Excerpts from a dataset:

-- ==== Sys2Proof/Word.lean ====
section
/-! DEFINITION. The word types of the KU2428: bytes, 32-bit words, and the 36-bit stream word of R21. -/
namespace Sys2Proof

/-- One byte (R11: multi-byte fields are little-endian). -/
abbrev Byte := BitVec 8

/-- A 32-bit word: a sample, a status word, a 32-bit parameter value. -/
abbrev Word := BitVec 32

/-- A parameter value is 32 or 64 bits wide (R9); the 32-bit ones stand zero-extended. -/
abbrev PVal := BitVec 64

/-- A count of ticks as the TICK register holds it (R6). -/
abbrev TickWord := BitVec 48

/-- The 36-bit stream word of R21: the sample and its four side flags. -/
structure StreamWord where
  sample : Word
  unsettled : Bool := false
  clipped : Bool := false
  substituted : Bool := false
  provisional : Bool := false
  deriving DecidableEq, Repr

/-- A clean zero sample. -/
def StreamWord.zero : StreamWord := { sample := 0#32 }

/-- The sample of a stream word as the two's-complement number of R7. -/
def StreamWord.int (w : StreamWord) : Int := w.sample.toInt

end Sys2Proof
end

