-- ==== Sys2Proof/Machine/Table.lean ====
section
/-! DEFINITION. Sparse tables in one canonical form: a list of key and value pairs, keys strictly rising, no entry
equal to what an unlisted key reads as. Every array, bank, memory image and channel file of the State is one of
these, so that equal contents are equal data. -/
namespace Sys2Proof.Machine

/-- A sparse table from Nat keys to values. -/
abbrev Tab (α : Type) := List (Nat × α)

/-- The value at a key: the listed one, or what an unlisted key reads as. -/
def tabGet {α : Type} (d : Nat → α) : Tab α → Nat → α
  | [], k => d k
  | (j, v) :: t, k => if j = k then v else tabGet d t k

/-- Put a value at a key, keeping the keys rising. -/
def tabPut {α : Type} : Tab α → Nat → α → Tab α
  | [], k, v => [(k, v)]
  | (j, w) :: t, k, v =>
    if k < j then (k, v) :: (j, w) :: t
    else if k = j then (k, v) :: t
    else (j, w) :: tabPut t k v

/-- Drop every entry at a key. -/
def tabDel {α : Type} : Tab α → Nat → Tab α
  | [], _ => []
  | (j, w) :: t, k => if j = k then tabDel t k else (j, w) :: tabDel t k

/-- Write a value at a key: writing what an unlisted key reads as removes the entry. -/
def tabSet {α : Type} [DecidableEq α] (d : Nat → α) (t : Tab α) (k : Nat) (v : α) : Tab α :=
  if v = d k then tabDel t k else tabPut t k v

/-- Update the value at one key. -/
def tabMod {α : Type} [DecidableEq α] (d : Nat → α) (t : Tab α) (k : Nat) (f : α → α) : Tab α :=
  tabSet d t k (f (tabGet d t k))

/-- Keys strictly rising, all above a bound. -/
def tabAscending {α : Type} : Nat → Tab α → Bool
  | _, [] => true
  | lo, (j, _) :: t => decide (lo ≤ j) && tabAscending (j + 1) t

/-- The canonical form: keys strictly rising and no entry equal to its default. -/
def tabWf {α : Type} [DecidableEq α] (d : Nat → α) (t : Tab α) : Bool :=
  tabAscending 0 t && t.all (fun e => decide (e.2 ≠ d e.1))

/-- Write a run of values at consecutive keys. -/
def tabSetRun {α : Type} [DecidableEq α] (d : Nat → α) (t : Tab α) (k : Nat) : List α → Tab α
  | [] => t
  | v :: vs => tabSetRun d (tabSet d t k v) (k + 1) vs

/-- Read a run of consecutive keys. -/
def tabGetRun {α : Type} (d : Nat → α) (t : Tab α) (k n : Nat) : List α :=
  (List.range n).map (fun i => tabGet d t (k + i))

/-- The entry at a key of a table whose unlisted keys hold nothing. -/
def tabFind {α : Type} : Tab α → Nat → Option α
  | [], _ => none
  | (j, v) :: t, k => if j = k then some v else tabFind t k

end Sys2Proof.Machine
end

==

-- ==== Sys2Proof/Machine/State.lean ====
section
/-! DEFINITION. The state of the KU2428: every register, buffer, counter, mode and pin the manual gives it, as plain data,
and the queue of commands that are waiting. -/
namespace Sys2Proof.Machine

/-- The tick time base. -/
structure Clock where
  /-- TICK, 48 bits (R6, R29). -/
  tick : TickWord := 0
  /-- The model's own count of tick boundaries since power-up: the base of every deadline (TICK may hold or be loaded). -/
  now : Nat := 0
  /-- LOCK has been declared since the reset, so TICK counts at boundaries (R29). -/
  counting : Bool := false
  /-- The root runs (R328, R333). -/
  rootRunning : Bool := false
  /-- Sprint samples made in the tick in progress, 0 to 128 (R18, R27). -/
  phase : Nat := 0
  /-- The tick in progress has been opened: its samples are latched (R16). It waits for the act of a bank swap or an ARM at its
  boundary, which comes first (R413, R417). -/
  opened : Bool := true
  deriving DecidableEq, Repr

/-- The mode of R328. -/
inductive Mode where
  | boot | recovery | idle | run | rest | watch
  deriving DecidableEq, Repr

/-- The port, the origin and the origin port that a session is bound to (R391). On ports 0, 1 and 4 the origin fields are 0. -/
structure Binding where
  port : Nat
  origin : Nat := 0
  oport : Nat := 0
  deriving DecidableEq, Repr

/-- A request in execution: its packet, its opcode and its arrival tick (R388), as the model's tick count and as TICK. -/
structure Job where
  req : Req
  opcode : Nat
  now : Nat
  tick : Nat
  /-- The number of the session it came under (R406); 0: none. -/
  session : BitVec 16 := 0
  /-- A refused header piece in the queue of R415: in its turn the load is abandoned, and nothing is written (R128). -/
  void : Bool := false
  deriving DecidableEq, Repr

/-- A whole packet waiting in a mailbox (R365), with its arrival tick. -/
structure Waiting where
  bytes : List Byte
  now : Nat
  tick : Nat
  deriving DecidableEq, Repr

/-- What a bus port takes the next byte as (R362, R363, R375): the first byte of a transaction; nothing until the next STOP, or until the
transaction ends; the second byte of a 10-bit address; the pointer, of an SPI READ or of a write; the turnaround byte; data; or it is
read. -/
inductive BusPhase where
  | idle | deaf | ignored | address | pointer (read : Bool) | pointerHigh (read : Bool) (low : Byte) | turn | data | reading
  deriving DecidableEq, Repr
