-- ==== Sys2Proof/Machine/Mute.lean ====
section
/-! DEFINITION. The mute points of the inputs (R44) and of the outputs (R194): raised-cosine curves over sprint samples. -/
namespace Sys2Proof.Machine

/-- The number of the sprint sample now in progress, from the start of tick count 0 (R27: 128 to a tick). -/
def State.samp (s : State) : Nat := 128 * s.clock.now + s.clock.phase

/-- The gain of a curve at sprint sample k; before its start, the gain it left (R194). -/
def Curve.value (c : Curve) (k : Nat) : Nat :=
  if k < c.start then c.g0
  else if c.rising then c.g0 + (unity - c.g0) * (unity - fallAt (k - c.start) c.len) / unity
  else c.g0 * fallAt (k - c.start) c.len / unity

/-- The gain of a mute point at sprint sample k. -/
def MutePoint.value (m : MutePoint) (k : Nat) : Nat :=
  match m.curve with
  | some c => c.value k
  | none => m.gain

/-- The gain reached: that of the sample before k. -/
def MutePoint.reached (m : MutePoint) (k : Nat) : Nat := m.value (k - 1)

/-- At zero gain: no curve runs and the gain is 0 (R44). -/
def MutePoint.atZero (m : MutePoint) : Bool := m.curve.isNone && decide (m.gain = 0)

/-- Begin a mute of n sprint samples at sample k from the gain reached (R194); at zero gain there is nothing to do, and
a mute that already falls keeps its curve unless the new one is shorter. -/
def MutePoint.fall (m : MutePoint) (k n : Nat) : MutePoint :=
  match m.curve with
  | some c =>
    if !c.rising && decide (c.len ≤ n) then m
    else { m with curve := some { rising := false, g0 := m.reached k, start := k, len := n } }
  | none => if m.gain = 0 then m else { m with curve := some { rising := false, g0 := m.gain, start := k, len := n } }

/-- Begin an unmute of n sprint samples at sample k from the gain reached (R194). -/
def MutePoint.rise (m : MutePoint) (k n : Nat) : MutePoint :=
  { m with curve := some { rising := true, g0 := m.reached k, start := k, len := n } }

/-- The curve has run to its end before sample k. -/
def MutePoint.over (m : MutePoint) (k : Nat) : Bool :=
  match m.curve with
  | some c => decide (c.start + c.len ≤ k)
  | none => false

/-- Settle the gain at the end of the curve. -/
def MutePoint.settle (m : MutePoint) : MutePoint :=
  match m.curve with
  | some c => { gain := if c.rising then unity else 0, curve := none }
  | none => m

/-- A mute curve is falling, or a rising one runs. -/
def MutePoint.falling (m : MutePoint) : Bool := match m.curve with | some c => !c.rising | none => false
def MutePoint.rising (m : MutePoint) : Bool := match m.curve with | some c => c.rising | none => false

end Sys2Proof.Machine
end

__PROBLEM DETAILS__
The lines above, starting at the one with "-- ==== Sys2Proof/Word.lean" and ending at the one with "the entry. -/", are the only ones to return, exactly as written.

__RESULT OF THE TASK__
-- ==== Sys2Proof/Word.lean ====
section
/-! DEFINITION. The word types of the KU2428: bytes, 32-bit words, and the 36-bit stream word of R21. -/
namespace Sys2Proof

/-- One byte (R11: multi-byte fields are little-endian). -/
abbrev Byte := BitVec 8

/-- A 32-bit word: a sample, a status word, a 32-bit parameter value. -/
abbrev Word := BitVec 32

/-- A parameter value is 32 or 64 bits wide (R9); the 32-bit ones stand zero-extended. -/
abbrev PVal := BitVec 64

/-- A count of ticks as the TICK register holds it (R6). -/
abbrev TickWord := BitVec 48

/-- The 36-bit stream word of R21: the sample and its four side flags. -/
structure StreamWord where
  sample : Word
  unsettled : Bool := false
  clipped : Bool := false
  substituted : Bool := false
  provisional : Bool := false
  deriving DecidableEq, Repr

/-- A clean zero sample. -/
def StreamWord.zero : StreamWord := { sample := 0#32 }

/-- The sample of a stream word as the two's-complement number of R7. -/
def StreamWord.int (w : StreamWord) : Int := w.sample.toInt

end Sys2Proof
end

-- ==== Sys2Proof/Machine/Table.lean ====
section
/-! DEFINITION. Sparse tables in one canonical form: a list of key and value pairs, keys strictly rising, no entry
equal to what an unlisted key reads as. Every array, bank, memory image and channel file of the State is one of
these, so that equal contents are equal data. -/
namespace Sys2Proof.Machine

/-- A sparse table from Nat keys to values. -/
abbrev Tab (α : Type) := List (Nat × α)

/-- The value at a key: the listed one, or what an unlisted key reads as. -/
def tabGet {α : Type} (d : Nat → α) : Tab α → Nat → α
  | [], k => d k
  | (j, v) :: t, k => if j = k then v else tabGet d t k

/-- Put a value at a key, keeping the keys rising. -/
def tabPut {α : Type} : Tab α → Nat → α → Tab α
  | [], k, v => [(k, v)]
  | (j, w) :: t, k, v =>
    if k < j then (k, v) :: (j, w) :: t
    else if k = j then (k, v) :: t
    else (j, w) :: tabPut t k v

/-- Drop every entry at a key. -/
def tabDel {α : Type} : Tab α → Nat → Tab α
  | [], _ => []
  | (j, w) :: t, k => if j = k then tabDel t k else (j, w) :: tabDel t k

/-- Write a value at a key: writing what an unlisted key reads as removes the entry. -/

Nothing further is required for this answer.